Modern computing architectures (e.g., multi-core CPUs, GPUs, distributed systems) rely on parallel code implemented via frameworks such as OpenMP, MPI, and CUDA. While large language models (LLMs) have shown strong performance in general code generation, they struggle with the structured reasoning required for parallel programming, such as handling concurrency, synchronization, and framework-specific semantics. In practical parallel code development, a common workflow begins with sequential code and incrementally introduces parallel directive codes. We formalize this process as the task of \textbf{framework-based parallel code completion} (FPCC), which involves three subtasks: identifying insertion points, selecting parallel frameworks, and completing parallel directive codes.
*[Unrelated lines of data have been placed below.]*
/-- The fields of an instruction's standard word (30_encoding.md R70); `Instr.reservedCompact` has
none and gets all zeros. -/
def encodeFields : Instr → Fields
  | .addXYZ c x y z => fieldsXYZ 0x40 c x y z
  | .subXYZ c x y z => fieldsXYZ 0x41 c x y z
  | .umulXYZ c x y z => fieldsXYZ 0x42 c x y z
  | .smulXYZ c x y z => fieldsXYZ 0x43 c x y z
  | .udivXYZ c x y z => fieldsXYZ 0x44 c x y z
  | .sdivXYZ c x y z => fieldsXYZ 0x45 c x y z
  | .rotlXYZ c x y z => fieldsXYZ 0x46 c x y z
  | .rotrXYZ c x y z => fieldsXYZ 0x47 c x y z
  | .andXYZ c x y z => fieldsXYZ 0x48 c x y z
  | .orXYZ c x y z => fieldsXYZ 0x49 c x y z
  | .xorXYZ c x y z => fieldsXYZ 0x4A c x y z
  | .sarXYZ c x y z => fieldsXYZ 0x4B c x y z
  | .rotlXYN c x y n => fieldsXYN 0x4C c x y n
  | .rotrXYN c x y n => fieldsXYN 0x4D c x y n
  | .shlXYZ c x y z => fieldsXYZ 0x4E c x y z
  | .shrXYZ c x y z => fieldsXYZ 0x4F c x y z
  | .stbXYN c x y n => fieldsXYN 0x60 c x y n
  | .stbuXYN c x y n => fieldsXYN 0x61 c x y n
  | .stbiXYZ c x y z => fieldsXYZ 0x62 c x y z
  | .stbuiXYZ c x y z => fieldsXYZ 0x63 c x y z
  | .sthXYN c x y n => fieldsXYN 0x64 c x y n
  | .sthuXYN c x y n => fieldsXYN 0x65 c x y n
  | .sthiXYZ c x y z => fieldsXYZ 0x66 c x y z
  | .sthuiXYZ c x y z => fieldsXYZ 0x67 c x y z
  | .stwXYN c x y n => fieldsXYN 0x68 c x y n
  | .stwuXYN c x y n => fieldsXYN 0x69 c x y n
  | .stwiXYZ c x y z => fieldsXYZ 0x6A c x y z
  | .stwuiXYZ c x y z => fieldsXYZ 0x6B c x y z
  | .lwXYN c x y n => fieldsXYN 0x6C c x y n
  | .lwuXYN c x y n => fieldsXYN 0x6D c x y n
  | .lwiXYZ c x y z => fieldsXYZ 0x6E c x y z
  | .lwuiXYZ c x y z => fieldsXYZ 0x6F c x y z
  | .lzbXYN c x y n => fieldsXYN 0x70 c x y n
  | .lzbuXYN c x y n => fieldsXYN 0x71 c x y n
  | .lzbiXYZ c x y z => fieldsXYZ 0x72 c x y z
  | .lzbuiXYZ c x y z => fieldsXYZ 0x73 c x y z
  | .lsbXYN c x y n => fieldsXYN 0x74 c x y n
  | .lsbuXYN c x y n => fieldsXYN 0x75 c x y n
  | .lsbiXYZ c x y z => fieldsXYZ 0x76 c x y z
  | .lsbuiXYZ c x y z => fieldsXYZ 0x77 c x y z
  | .lzhXYN c x y n => fieldsXYN 0x78 c x y n
  | .lzhuXYN c x y n => fieldsXYN 0x79 c x y n
  | .lzhiXYZ c x y z => fieldsXYZ 0x7A c x y z
  | .lzhuiXYZ c x y z => fieldsXYZ 0x7B c x y z
  | .lshXYN c x y n => fieldsXYN 0x7C c x y n
  | .lshuXYN c x y n => fieldsXYN 0x7D c x y n
  | .lshiXYZ c x y z => fieldsXYZ 0x7E c x y z
  | .lshuiXYZ c x y z => fieldsXYZ 0x7F c x y z
  | .movXY c x y => fieldsXY 0x20 c x y
  | .swpXY c x y => fieldsXY 0x21 c x y
  | .notXY c x y => fieldsXY 0x22 c x y
  | .cmpXY c x y => fieldsXY 0x23 c x y
  | .sxbXY c x y => fieldsXY 0x24 c x y
  | .sxwXY c x y => fieldsXY 0x25 c x y
  | .zxbXY c x y => fieldsXY 0x26 c x y
  | .zxwXY c x y => fieldsXY 0x27 c x y
  | .cpr0XY c x y => fieldsXY 0x28 c x y
  | .cpr1XY c x y => fieldsXY 0x29 c x y
  | .cpr2XY c x y => fieldsXY 0x2A c x y
  | .cpr3XY c x y => fieldsXY 0x2B c x y
  | .mvhhXY c x y => fieldsXY 0x2C c x y
  | .mvhlXY c x y => fieldsXY 0x2D c x y
  | .mvlhXY c x y => fieldsXY 0x2E c x y
  | .mvllXY c x y => fieldsXY 0x2F c x y
  | .addXN c x n => fieldsXN 0x30 c x n
  | .subXN c x n => fieldsXN 0x31 c x n
  | .pushXY c x y => fieldsXY 0x32 c x y
  | .popXY c x y => fieldsXY 0x33 c x y
  | .movSspY c y => fieldsXY 0x34 c .isp y
  | .movSpcY c y => fieldsXY 0x34 c .pc y
  | .movXSsp c x => fieldsXY 0x35 c x .isp
  | .movXSpc c x => fieldsXY 0x35 c x .pc
  | .baN c n => fieldsN 0x10 c n
  | .brN c n => fieldsN 0x11 c n
  | .callN c n => fieldsN 0x14 c n
  | .callrN c n => fieldsN 0x15 c n
  | .fcallN c n => fieldsN 0x16 c n
  | .fcallrN c n => fieldsN 0x17 c n
  | .intN c n => fieldsN 0x18 c n
  | .lilN c n => fieldsN 0x1A c n
  | .lihN c n => fieldsN 0x1B c n
  | .ret c => fieldsOf 0x08 c 0 0 0 0
  | .fret c => fieldsOf 0x09 c 0 0 0 0
  | .sleep c => fieldsOf 0x0A c 0 0 0 0
  | .rfi c => fieldsOf 0x0B c 0 0 0 0
  | .brk c => fieldsOf 0x0F c 0 0 0 0
  | .reserved c op vv low =>
    ⟨op, vv, c.reg.toBits, c.code.toBits, low.extractLsb' 12 4, low.extractLsb' 8 4,
      low.extractLsb' 4 4, low.extractLsb' 0 4⟩
  | .reservedCompact _ => ⟨0, 0, 0, 0, 0, 0, 0, 0⟩
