-- ==== Sys2Proof/Machine/Core.lean ====
section
/-! DEFINITION. The machine for the host. -/

def Sys2Proof.core : Host.Core :=
  { State := Sys2Proof.Machine.State, Fault := Sys2Proof.Machine.Fault,
    Refusal := Sys2Proof.Machine.Refusal, step := Sys2Proof.Machine.step, reset := Sys2Proof.Machine.State.reset }
end

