theorem FieldsRoundTrip.cpr1XY (c : Cond) (x y : Reg) : FieldsRoundTrip.Statement (.cpr1XY c x y) := by
  refine FieldsRoundTrip_of_row (c := c) rfl rfl rfl rfl ?_
  show Instr.cpr1XY ⟨CondCode.ofBits c.code.toBits, CcReg.ofBits c.reg.toBits⟩ (Reg.ofBits x.toBits) (Reg.ofBits y.toBits) = _
  simp only [cond_bits, Reg.ofBits_toBits]

theorem FieldsRoundTrip.cpr2XY (c : Cond) (x y : Reg) : FieldsRoundTrip.Statement (.cpr2XY c x y) := by
  refine FieldsRoundTrip_of_row (c := c) rfl rfl rfl rfl ?_
  show Instr.cpr2XY ⟨CondCode.ofBits c.code.toBits, CcReg.ofBits c.reg.toBits⟩ (Reg.ofBits x.toBits) (Reg.ofBits y.toBits) = _
  simp only [cond_bits, Reg.ofBits_toBits]

theorem FieldsRoundTrip.cpr3XY (c : Cond) (x y : Reg) : FieldsRoundTrip.Statement (.cpr3XY c x y) := by
  refine FieldsRoundTrip_of_row (c := c) rfl rfl rfl rfl ?_
  show Instr.cpr3XY ⟨CondCode.ofBits c.code.toBits, CcReg.ofBits c.reg.toBits⟩ (Reg.ofBits x.toBits) (Reg.ofBits y.toBits) = _
  simp only [cond_bits, Reg.ofBits_toBits]

theorem FieldsRoundTrip.mvhhXY (c : Cond) (x y : Reg) : FieldsRoundTrip.Statement (.mvhhXY c x y) := by
  refine FieldsRoundTrip_of_row (c := c) rfl rfl rfl rfl ?_
  show Instr.mvhhXY ⟨CondCode.ofBits c.code.toBits, CcReg.ofBits c.reg.toBits⟩ (Reg.ofBits x.toBits) (Reg.ofBits y.toBits) = _
  simp only [cond_bits, Reg.ofBits_toBits]

theorem FieldsRoundTrip.mvhlXY (c : Cond) (x y : Reg) : FieldsRoundTrip.Statement (.mvhlXY c x y) := by
  refine FieldsRoundTrip_of_row (c := c) rfl rfl rfl rfl ?_
  show Instr.mvhlXY ⟨CondCode.ofBits c.code.toBits, CcReg.ofBits c.reg.toBits⟩ (Reg.ofBits x.toBits) (Reg.ofBits y.toBits) = _
  simp only [cond_bits, Reg.ofBits_toBits]

theorem FieldsRoundTrip.mvlhXY (c : Cond) (x y : Reg) : FieldsRoundTrip.Statement (.mvlhXY c x y) := by
  refine FieldsRoundTrip_of_row (c := c) rfl rfl rfl rfl ?_
  show Instr.mvlhXY ⟨CondCode.ofBits c.code.toBits, CcReg.ofBits c.reg.toBits⟩ (Reg.ofBits x.toBits) (Reg.ofBits y.toBits) = _
  simp only [cond_bits, Reg.ofBits_toBits]

theorem FieldsRoundTrip.mvllXY (c : Cond) (x y : Reg) : FieldsRoundTrip.Statement (.mvllXY c x y) := by
  refine FieldsRoundTrip_of_row (c := c) rfl rfl rfl rfl ?_
  show Instr.mvllXY ⟨CondCode.ofBits c.code.toBits, CcReg.ofBits c.reg.toBits⟩ (Reg.ofBits x.toBits) (Reg.ofBits y.toBits) = _
  simp only [cond_bits, Reg.ofBits_toBits]

theorem FieldsRoundTrip.addXN (c : Cond) (x : Reg) (n : BitVec 12) : FieldsRoundTrip.Statement (.addXN c x n) := by
  refine FieldsRoundTrip_of_row (c := c) rfl rfl rfl rfl ?_
  show Instr.addXN ⟨CondCode.ofBits c.code.toBits, CcReg.ofBits c.reg.toBits⟩ (Reg.ofBits x.toBits)
    (n.extractLsb' 8 4 ++ n.extractLsb' 4 4 ++ n.extractLsb' 0 4) = _
  simp only [cond_bits, Reg.ofBits_toBits, nibbles12]

theorem FieldsRoundTrip.subXN (c : Cond) (x : Reg) (n : BitVec 12) : FieldsRoundTrip.Statement (.subXN c x n) := by
  refine FieldsRoundTrip_of_row (c := c) rfl rfl rfl rfl ?_
  show Instr.subXN ⟨CondCode.ofBits c.code.toBits, CcReg.ofBits c.reg.toBits⟩ (Reg.ofBits x.toBits)
    (n.extractLsb' 8 4 ++ n.extractLsb' 4 4 ++ n.extractLsb' 0 4) = _
  simp only [cond_bits, Reg.ofBits_toBits, nibbles12]

theorem FieldsRoundTrip.pushXY (c : Cond) (x y : Reg) : FieldsRoundTrip.Statement (.pushXY c x y) := by
  refine FieldsRoundTrip_of_row (c := c) rfl rfl rfl rfl ?_
  show Instr.pushXY ⟨CondCode.ofBits c.code.toBits, CcReg.ofBits c.reg.toBits⟩ (Reg.ofBits x.toBits) (Reg.ofBits y.toBits) = _
  simp only [cond_bits, Reg.ofBits_toBits]

theorem FieldsRoundTrip.popXY (c : Cond) (x y : Reg) : FieldsRoundTrip.Statement (.popXY c x y) := by
  refine FieldsRoundTrip_of_row (c := c) rfl rfl rfl rfl ?_
  show Instr.popXY ⟨CondCode.ofBits c.code.toBits, CcReg.ofBits c.reg.toBits⟩ (Reg.ofBits x.toBits) (Reg.ofBits y.toBits) = _
  simp only [cond_bits, Reg.ofBits_toBits]

theorem FieldsRoundTrip.movSspY (c : Cond) (y : Reg) : FieldsRoundTrip.Statement (.movSspY c y) := by
  refine FieldsRoundTrip_of_row (c := c) rfl rfl rfl rfl ?_
  show Instr.movSspY ⟨CondCode.ofBits c.code.toBits, CcReg.ofBits c.reg.toBits⟩ (Reg.ofBits y.toBits) = _
  simp only [cond_bits, Reg.ofBits_toBits]

theorem FieldsRoundTrip.movSpcY (c : Cond) (y : Reg) : FieldsRoundTrip.Statement (.movSpcY c y) := by
  refine FieldsRoundTrip_of_row (c := c) rfl rfl rfl rfl ?_
  show Instr.movSpcY ⟨CondCode.ofBits c.code.toBits, CcReg.ofBits c.reg.toBits⟩ (Reg.ofBits y.toBits) = _
  simp only [cond_bits, Reg.ofBits_toBits]

theorem FieldsRoundTrip.movXSsp (c : Cond) (x : Reg) : FieldsRoundTrip.Statement (.movXSsp c x) := by
  refine FieldsRoundTrip_of_row (c := c) rfl rfl rfl rfl ?_
  show Instr.movXSsp ⟨CondCode.ofBits c.code.toBits, CcReg.ofBits c.reg.toBits⟩ (Reg.ofBits x.toBits) = _
  simp only [cond_bits, Reg.ofBits_toBits]

theorem FieldsRoundTrip.movXSpc (c : Cond) (x : Reg) : FieldsRoundTrip.Statement (.movXSpc c x) := by
  refine FieldsRoundTrip_of_row (c := c) rfl rfl rfl rfl ?_
  show Instr.movXSpc ⟨CondCode.ofBits c.code.toBits, CcReg.ofBits c.reg.toBits⟩ (Reg.ofBits x.toBits) = _
  simp only [cond_bits, Reg.ofBits_toBits]

theorem FieldsRoundTrip.baN (c : Cond) (n : Half) : FieldsRoundTrip.Statement (.baN c n) := by
  refine FieldsRoundTrip_of_row (c := c) rfl rfl rfl rfl ?_
  show Instr.baN ⟨CondCode.ofBits c.code.toBits, CcReg.ofBits c.reg.toBits⟩ 
    (n.extractLsb' 12 4 ++ n.extractLsb' 8 4 ++ n.extractLsb' 4 4 ++ n.extractLsb' 0 4) = _
  simp only [cond_bits, nibbles16]

theorem FieldsRoundTrip.brN (c : Cond) (n : Half) : FieldsRoundTrip.Statement (.brN c n) := by
  refine FieldsRoundTrip_of_row (c := c) rfl rfl rfl rfl ?_
  show Instr.brN ⟨CondCode.ofBits c.code.toBits, CcReg.ofBits c.reg.toBits⟩ 
    (n.extractLsb' 12 4 ++ n.extractLsb' 8 4 ++ n.extractLsb' 4 4 ++ n.extractLsb' 0 4) = _
  simp only [cond_bits, nibbles16]

theorem FieldsRoundTrip.callN (c : Cond) (n : Half) : FieldsRoundTrip.Statement (.callN c n) := by
  refine FieldsRoundTrip_of_row (c := c) rfl rfl rfl rfl ?_
  show Instr.callN ⟨CondCode.ofBits c.code.toBits, CcReg.ofBits c.reg.toBits⟩ 
    (n.extractLsb' 12 4 ++ n.extractLsb' 8 4 ++ n.extractLsb' 4 4 ++ n.extractLsb' 0 4) = _
  simp only [cond_bits, nibbles16]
To support this task, we construct a high-quality dataset of 16,615 framework-based parallel code pairs across six widely used frameworks, labeled with directive points, parallel frameworks, and the code of parallel directives. Empirical results show that six popular LLMs perform poorly on FPCC, particularly struggling with identifying insertion points and completing correct directive codes.

To address these limitations, we propose HPCL, a curriculum-based fine-tuning framework that progressively improves model capabilities in insertion point identification, parallel framework selection, and parallel directive code completion. Our approach achieves substantial improvements, yielding an 17.82% increase in EM and a 5.43% improvement in DIR scores over LLM-based baselines. Finally, expert-guided error analysis reveals common failure patterns and suggests future directions in retrieval-augmented completion and consistency-aware training.